• **Extracted records**
-- ==== Sys2Proof/Laws/Views.lean ====
section
/-! SUPPORT. The bytes of IN, the unreadable offsets and OUT's room under the named updates of State. -/

namespace Sys2Proof.Machine

/-- OUT has room for `n` more bytes (R64). -/
def State.Fits (s : State) (n : Nat) : Prop := s.outLen.toNat + n ≤ outLimit s.env

/-- A byte of IN depends on the IN buffer and its power-on contents alone. -/
theorem State.inByte_congr {s t : State} (hm : t.inMem = s.inMem) (hs : t.inSeed = s.inSeed) (o : Nat) :
    t.inByte o = s.inByte o := by
  simp only [State.inByte, hm, hs]

theorem State.inSlice_congr {s t : State} (hm : t.inMem = s.inMem) (hs : t.inSeed = s.inSeed) (o n : Nat) :
    t.inSlice o n = s.inSlice o n := by
  induction n generalizing o with
  | zero => rfl
  | succ n ih => simp only [State.inSlice, ih, State.inByte_congr hm hs]

theorem State.inBytes_congr {s t : State} (hm : t.inMem = s.inMem) (hs : t.inSeed = s.inSeed)
    (hl : t.inLen = s.inLen) : t.inBytes = s.inBytes := by
  simp only [State.inBytes, State.inSlice_congr hm hs, hl]

/-- The payload of a walk that starts at `base` (R172). -/
def State.payload (s : State) (base : Nat) : List Byte := s.inSlice base (s.inLen.toNat - base)

theorem State.payload_congr {s t : State} (hm : t.inMem = s.inMem) (hs : t.inSeed = s.inSeed)
    (hl : t.inLen = s.inLen) (base : Nat) : t.payload base = s.payload base := by
  simp only [State.payload, State.inSlice_congr hm hs, hl]

theorem State.inBadAt_congr {s t : State} (he : t.env = s.env) (o : Nat) : t.inBadAt o = s.inBadAt o := by
  simp only [State.inBadAt, he]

• **Exercise**
Print exactly the lines above, between the one holding "t.inByte o = s.inByte o := by" and the one holding "The payload of", inclusive, and nothing besides.

• **Output below**
    t.inByte o = s.inByte o := by
  simp only [State.inByte, hm, hs]

theorem State.inSlice_congr {s t : State} (hm : t.inMem = s.inMem) (hs : t.inSeed = s.inSeed) (o n : Nat) :
    t.inSlice o n = s.inSlice o n := by
  induction n generalizing o with
  | zero => rfl
  | succ n ih => simp only [State.inSlice, ih, State.inByte_congr hm hs]

theorem State.inBytes_congr {s t : State} (hm : t.inMem = s.inMem) (hs : t.inSeed = s.inSeed)
    (hl : t.inLen = s.inLen) : t.inBytes = s.inBytes := by
  simp only [State.inBytes, State.inSlice_congr hm hs, hl]

/-- The payload of a walk that starts at `base` (R172). -/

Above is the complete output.